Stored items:
/-- Settles O8: the fields are those of the definition at enable bit 31; two words that differ in every ignored bit show that
`CAMDEC` is not injective; an encoded word reads back. -/
theorem addressWordRoundTrip : Obligations.AddressWordRoundTrip := by
  unfold Obligations.AddressWordRoundTrip
  refine ⟨fun w => rfl, fun w w' => camDec_default_congr, ?_, camDec_camEnc Config.cam, by decide⟩
  exact ⟨0x7F000003#32, 0#32, by decide, camDec_default_congr (by decide)⟩

/-! ### The undisturbed commands -/

/-- Settles O13: the read pair completes with the dword at the effective address, and its release of `LOCK` restores the 0
the command found. -/
theorem cfgrdReturnsTheSelectedDword : Obligations.CfgrdReturnsTheSelectedDword := by
  unfold Obligations.CfgrdReturnsTheSelectedDword
  intro s b d f r hlock hm w v
  exact withPair_eq_next hlock (readPair_undisturbed hm b d f r) hlock rfl

/-- Settles O14: the write pair completes with the devices' reaction at the effective address, and its release of `LOCK`
restores the 0 the command found. -/
theorem cfgwrSendsTheWholeValue : Obligations.CfgwrSendsTheWholeValue := by
  unfold Obligations.CfgwrSendsTheWholeValue
  intro s b d f r v hlock hm w reaction
  have hreaction : (openPair w s).nextMids.writeReaction v = reaction := writeReaction_openPair s b d f r v
  have hpair := writePair_undisturbed hm b d f r v
  rw [hreaction] at hpair
  exact withPair_eq_next hlock hpair hlock rfl

end Sys2Proof.Machine

/-! The decoder family (41_decoder.md): what a load latches and what it leaves alone; the order and the number of the loads; the
decode as a whole, and its end at an absent function; the sequencer's port operations; the fields of a record. -/

namespace Sys2Proof.Machine

/-! ### A `DECODE` as a whole -/

/-- `DECODE` in IDLE sets `SEQ` and binds the decoder (41_decoder.md R141). -/
theorem exec_decode_of_idle {s : State} (h : s.seq = .idle) (b : BitVec 8) (d : BitVec 5) (f : BitVec 3) :
    exec (.decode b d f) s = .next ((s.setSeq .decoding).bindTarget (fnAddr b d f)) :=
  if_pos h

/-- In any other phase `DECODE` is held (10_state.md R22). -/
theorem exec_decode_of_busy {s : State} (h : s.seq ≠ .idle) (b : BitVec 8) (d : BitVec 5) (f : BitVec 3) :
    exec (.decode b d f) s = .next s :=
  if_neg h

/-- Settles O28: the loads run through to the last one that what they find calls for, and the closing step hands over the
result assembled from them. -/
theorem decodeAloneReturnsItsResult : Obligations.DecodeAloneReturnsItsResult := by
  unfold Obligations.DecodeAloneReturnsItsResult
  intro s b d f hs hidle
  have halone : ((s.setSeq .decoding).bindTarget (fnAddr b d f)).Alone := hs.congr rfl rfl rfl rfl
  obtain ⟨u, hu, htake⟩ := loads_complete halone nofun rfl
  have hseq : u.seq = .decoding := hu.seq
  have hrawv : u.rawv = loadedMask (loadsOf u.raw) := by rw [hu.rawv, ← htake]
  have hio : u.ioLog = loadTrace s.cam (fnAddr b d f) u.raw (loadsOf u.raw) ++ s.ioLog := by
    rw [hu.io, ← htake]
    rfl
  have hclose : step u = .next ((u.report (.result (resultOf u.tgt u.raw))).setSeq .idle) := by
    rw [step_closing hu.alone (by simp [hseq]) hrawv, hseq]
  have hrec : (u.report (.result (resultOf u.tgt u.raw))).recOut = .result (resultOf (fnAddr b d f) u.raw) :: s.recOut := by
    rw [State.report_recOut, hu.tgt, hu.recOut]
    rfl
  exact ⟨_, exec_decode_of_idle hidle b d f, (u.report (.result (resultOf u.tgt u.raw))).setSeq .idle,
    (run_add _ 1 hu.steps).trans (run_succ 0 u hclose), rfl, hu.alone.lock, hu.tgt, hrawv, hio, hrec, hu.scan,
    hu.mf, hu.rspOut, hu.callers⟩

/-- Settles O25: accepted in IDLE, held in any other phase. -/
theorem decodeIsAcceptedOnlyWhenIdle : Obligations.DecodeIsAcceptedOnlyWhenIdle := by
  unfold Obligations.DecodeIsAcceptedOnlyWhenIdle
  exact fun s b d f => ⟨fun h => exec_decode_of_idle h b d f, fun h => exec_decode_of_busy h b d f⟩

/-! ### The loads -/

/-- The offset of every micro-operation is that of a dword. -/
theorem microOps_aligned : ∀ row ∈ microOps, row.offset &&& 0xFC#8 = row.offset := by decide

/-- Settles O23: the read pair completes with the dword at the row's offset, its value goes to the row's latch, and its release
of `LOCK` restores the 0 the load found. -/
theorem loadsLatchTheirRegister : Obligations.LoadsLatchTheirRegister := by
  unfold Obligations.LoadsLatchTheirRegister
  intro row hrow s hlock hm w v
  have hpair := readPair_undisturbed hm (busOf s.tgt) (devOf s.tgt) (fnOf s.tgt) row.offset
  rw [effectiveAddr, microOps_aligned row hrow] at hpair
  rw [exec_microOp hrow]
  exact withPair_eq_next hlock hpair hlock rfl

/-- A latch leaves every other latch and valid bit as it is. -/
theorem latch_other (s : State) {j k : Fin 16} (v : Word) (h : j ≠ k) :
    (s.latch k v).raw[j] = s.raw[j] ∧ (s.latch k v).valid j = s.valid j := by
  have hval : k.val ≠ j.val := fun e => h (Fin.ext e.symm)
  refine ⟨Vector.getElem_set_ne k.isLt j.isLt hval, ?_⟩
  have hbit : (1#16 <<< k.val).getLsbD j.val = false := by simp; omega
  rw [State.valid, State.latch_rawv, BitVec.getLsbD_or, hbit, Bool.or_false, State.valid]

/-- A load with no reset inside its pair is held, or writes its latch on a state that keeps the frame of an access and on which
nothing has passed on RSP. -/
theorem load_frame {o : BitVec 8} {k : Fin 16} {s t : State} (hr : OutsideEvent.reset ∉ s.mids.headD [])
    (h : load o k s = .next t) :
    (s.lock = true ∧ t = s) ∨
      (s.lock = false ∧ ∃ u v, t = u.latch k v ∧ AccessFrame s u ∧ u.rspOut = s.rspOut) := by
  rcases withPair_next h with hheld | ⟨hlock, ⟨v, u, hp, rfl⟩ | hp⟩
  · exact .inl hheld
  · obtain ⟨u', hu, -, -, rfl⟩ := readPair_completed hp
    have hframe : AccessFrame s ((u'.afterData .accessor (.rd v) u'.readReaction).setLock false) :=
      { AccessFrame.completedPair hlock hu (.rd v) u'.readReaction .completion with }
    exact .inr ⟨hlock, _, v, rfl, hframe, hu.rspOut⟩
  · exact absurd (reset_mem_of_readPair_abandoned hp) hr

/-- Settles O24: the frame of an access, and the latches other than the load's own. -/
theorem loadsLeaveEverythingElseAlone : Obligations.LoadsLeaveEverythingElseAlone := by
  unfold Obligations.LoadsLeaveEverythingElseAlone
  intro row hrow s t hr h
  rw [exec_microOp hrow] at h
  rcases load_frame hr h with ⟨-, rfl⟩ | ⟨-, u, v, rfl, hu, hrsp⟩
  · exact ⟨rfl, rfl, rfl, rfl, rfl, fun _ _ => ⟨rfl, rfl⟩, rfl, rfl, rfl, rfl, rfl, rfl, rfl⟩
  · refine ⟨hu.lock, hu.seq, hu.tgt, hu.scan, hu.mf, fun j hj => ?_, hu.cam, hu.background, hrsp, hu.recOut, hu.callers,
      hu.turns, hu.issuer⟩
    obtain ⟨hraw, hvalid⟩ := latch_other u v hj
    exact ⟨by rw [hraw, hu.raw], by rw [hvalid, State.valid, hu.rawv, State.valid]⟩

/-! ### The order of the loads -/

theorem presentOf_eq_false_iff (w : Word) : presentOf w = false ↔ w.extractLsb' 0 16 = 0xFFFF#16 := by
  simp [presentOf, halfOf]

theorem presentOf_eq_true_iff (w : Word) : presentOf w = true ↔ w.extractLsb' 0 16 ≠ 0xFFFF#16 := by
  simp [presentOf, halfOf]

/-- Before its first load a decode does not know whether its function is present. -/
theorem nextKey_of_empty {s : State} (h : s.rawv = 0) : s.nextKey = some (loadKey 0 0) := by
  have hp : s.present? = none := by simp [State.present?, State.latch?, State.valid, h]
  simp only [State.nextKey, hp]

/-- The decode of an absent function has no next load (41_decoder.md R184). -/
theorem nextKey_of_absent {s : State} (hv : s.valid 0 = true) (hp : presentOf s.raw[0] = false) : s.nextKey = none := by
  have hp' : s.present? = some false := by rw [present_of_raw hv, hp]
  simp only [State.nextKey, hp']

/-- With fewer than four loads done the next latch is a common one. -/
theorem firstUnloaded_common {s : State} {c : BitVec 7} {n : Nat} (hn : 1 ≤ n) (h4 : n < 4)
    (hv : s.rawv = loadedMask ((loadOrder c).take n)) : s.firstUnloaded [1, 2, 3] = (loadOrder c)[n]? := by
  have hv' : s.rawv = loadedMask (([0, 1, 2, 3] : List (Fin 16)).take n) := by
    rw [hv, loadOrder, List.take_append_of_le_length (by simp; omega)]
  rw [firstUnloaded_eq (by decide) hv' [0] [1, 2, 3] rfl hn, loadOrder, List.getElem?_append_left (by simpa using h4)]

/-- With four loads or more done every common latch is loaded. -/
theorem firstUnloaded_common_of_done {s : State} {c : BitVec 7} {n : Nat} (h4 : 4 ≤ n)
    (hv : s.rawv = loadedMask ((loadOrder c).take n)) : s.firstUnloaded [1, 2, 3] = none := by
  rw [firstUnloaded_eq_none]
  intro k hk
  have hmem : k ∈ (loadOrder c).take n := by
    rw [loadOrder, List.take_append, List.take_of_length_le (by simpa using h4)]
    exact List.mem_append_left _ (List.mem_cons_of_mem _ hk)
  rw [valid_of_loadedMask hv, decide_eq_true hmem]

/-- With the first n loads of its order done the decode of a present function goes on to the n-th. -/
theorem nextKey_eq_of_position {s : State} {n : Nat} (hn : 1 ≤ n) (hp : presentOf s.raw[0] = true)
    (hv : s.rawv = loadedMask ((loadOrder (codeOf s.raw[3])).take n)) :
    s.nextKey = ((loadOrder (codeOf s.raw[3]))[n]?).map (loadKey (if n < 4 then 0 else codeOf s.raw[3])) := by
  have hv0 : s.valid 0 = true := by
    obtain ⟨m, rfl⟩ : ∃ m, n = m + 1 := ⟨n - 1, by omega⟩
    simp [valid_of_loadedMask hv, loadOrder]
  have hp' : s.present? = some true := by rw [present_of_raw hv0, hp]
  by_cases h4 : n < 4
  · have hlt : n < (loadOrder (codeOf s.raw[3])).length := by
      have := (loadOrder_length (codeOf s.raw[3])).1
      omega
    have hfirst := firstUnloaded_common hn h4 hv
    rw [List.getElem?_eq_getElem hlt] at hfirst ⊢
    simp only [State.nextKey, hp', hfirst, if_pos h4, Option.map_some]
  · have hfirst := firstUnloaded_common_of_done (by omega) hv
    have hgroup : s.firstUnloaded (groupLoads (codeOf s.raw[3])) = (loadOrder (codeOf s.raw[3]))[n]? :=
      firstUnloaded_eq (loadOrder_nodup _) hv [0, 1, 2, 3] _ rfl (by simp; omega)
    simp only [State.nextKey, hp', hfirst, hgroup, if_neg h4]

/-- Settles O26: nothing loaded, absent, and present at position n of the order. -/
theorem nextLoadFollowsTheOrder : Obligations.NextLoadFollowsTheOrder := by
  unfold Obligations.NextLoadFollowsTheOrder
  intro s
  refine ⟨nextKey_of_empty, fun hv hp => ?_, fun n hn _ hp hv => ?_⟩
  · exact nextKey_of_absent hv ((presentOf_eq_false_iff _).mpr hp)
  · exact nextKey_eq_of_position hn ((presentOf_eq_true_iff _).mpr hp) hv

theorem loadOrder_ascending (c : BitVec 7) : (loadOrder c).Pairwise (· < ·) := by
  unfold loadOrder
  rcases groupLoads_cases c with ⟨-, h⟩ | ⟨-, h⟩ | ⟨-, h⟩ <;> rw [h] <;> decide

theorem groupLoads_unknown {c : BitVec 7} (h : 3 ≤ c.toNat) : groupLoads c = [] := by
  rw [← groupLatches_eq, groupLatches, variantOf_unknown h]

theorem loadsOf_of_absent {x : Vector Word 16} (h : presentOf x[0] = false) : loadsOf x = [0] := by
  simp [loadsOf, h]

theorem loadsOf_of_present {x : Vector Word 16} (h : presentOf x[0] = true) : loadsOf x = loadOrder (codeOf x[3]) :=
  if_pos h

/-- Settles O27: an absent function has one read; a present one the order of its code, which is a fixed list for each layout. -/
theorem readsPerOutcome : Obligations.ReadsPerOutcome := by
  unfold Obligations.ReadsPerOutcome
  intro x
  refine ⟨?_, loadsOf_of_absent, fun hp hc => ?_, fun hp hc => ?_, fun hp hc => ?_⟩
  · cases hp : presentOf x[0] with
    | false => simp [loadsOf_of_absent hp]
    | true =>
      rw [loadsOf_of_present hp]
      exact loadOrder_ascending _
  · rw [loadsOf_of_present hp, hc]
    decide
  · rw [loadsOf_of_present hp]
    rcases hc with hc | hc <;> rw [hc] <;> decide
  · rw [loadsOf_of_present hp, loadOrder, groupLoads_unknown hc]
    rfl

/-! ### The sequencer's turn -/

/-- A decode with no next load is closed. -/
theorem sequencerTurn_of_closing {s : State} (hseq : s.seq ≠ .idle) (hkey : s.nextKey = none) :
    sequencerTurn s = conclude s := by
  simp only [sequencerTurn, if_neg hseq, hkey]

theorem conclude_of_decoding {s : State} {r : DecodeResult} (hseq : s.seq = .decoding) (h : decodeOutcome s = .ok r) :
    conclude s = .next ((s.report (.result r)).setSeq .idle) := by
  simp only [conclude, h, hseq]

theorem conclude_of_enumerating {s : State} {r : DecodeResult} (hseq : s.seq = .enumerating) (h : decodeOutcome s = .ok r) :
    conclude s = .next (scanStep r s) := by
  simp only [conclude, h, hseq]

@[simp] theorem advanceTo_ioLog (target : BitVec 17) (s : State) : (advanceTo target s).ioLog = s.ioLog := by
  unfold advanceTo
  split <;> rfl

@[simp] theorem scanStep_ioLog (r : DecodeResult) (s : State) : (scanStep r s).ioLog = s.ioLog := by
  obtain ⟨target, mf, out, heq, -⟩ := scanStep_eq_advanceTo r s
  rw [heq, advanceTo_ioLog]

/-- Settles O29: after the first load of an absent function the loads of its outcome are done, so the next turn is the closing
step. -/
theorem absentEndsTheDecodeAtOnce : Obligations.AbsentEndsTheDecodeAtOnce := by
  unfold Obligations.AbsentEndsTheDecodeAtOnce
  intro s t hseq hempty hr hlock hexec hvendor
  have habsent : presentOf t.raw[0] = false := (presentOf_eq_false_iff _).mpr hvendor
  obtain ⟨htseq, hrawv⟩ : t.seq = s.seq ∧ t.rawv = 0x0001#16 := by
    rcases load_frame hr hexec with ⟨hheld, -⟩ | ⟨-, u, v, rfl, hu, -⟩
    · simp [hlock] at hheld
    · exact ⟨hu.seq, by rw [State.latch_rawv, hu.rawv, hempty]; rfl⟩
  have hloads : t.rawv = loadedMask (loadsOf t.raw) := by
    rw [hrawv, loadsOf_of_absent habsent]
    rfl
  obtain ⟨hkey, houtcome⟩ := outcome_of_loads hloads
  have hresult : resultOf t.tgt t.raw = .absent := by simp [resultOf, habsent]
  rw [hresult] at houtcome
  refine ⟨hrawv, hkey, houtcome, ?_⟩
  rw [sequencerTurn_of_closing (htseq ▸ hseq) hkey]
  cases hphase : t.seq with
  | idle => exact absurd (htseq ▸ hphase) hseq
  | decoding => exact ⟨_, conclude_of_decoding hphase houtcome, rfl, fun _ => ⟨hrawv, rfl, rfl⟩⟩
  | enumerating => exact ⟨_, conclude_of_enumerating hphase houtcome, scanStep_ioLog _ t, nofun⟩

> **What you will do**
Work out how many lines in the data include "ReadsPerOutcome". Answer with the number only.

> **Response**
2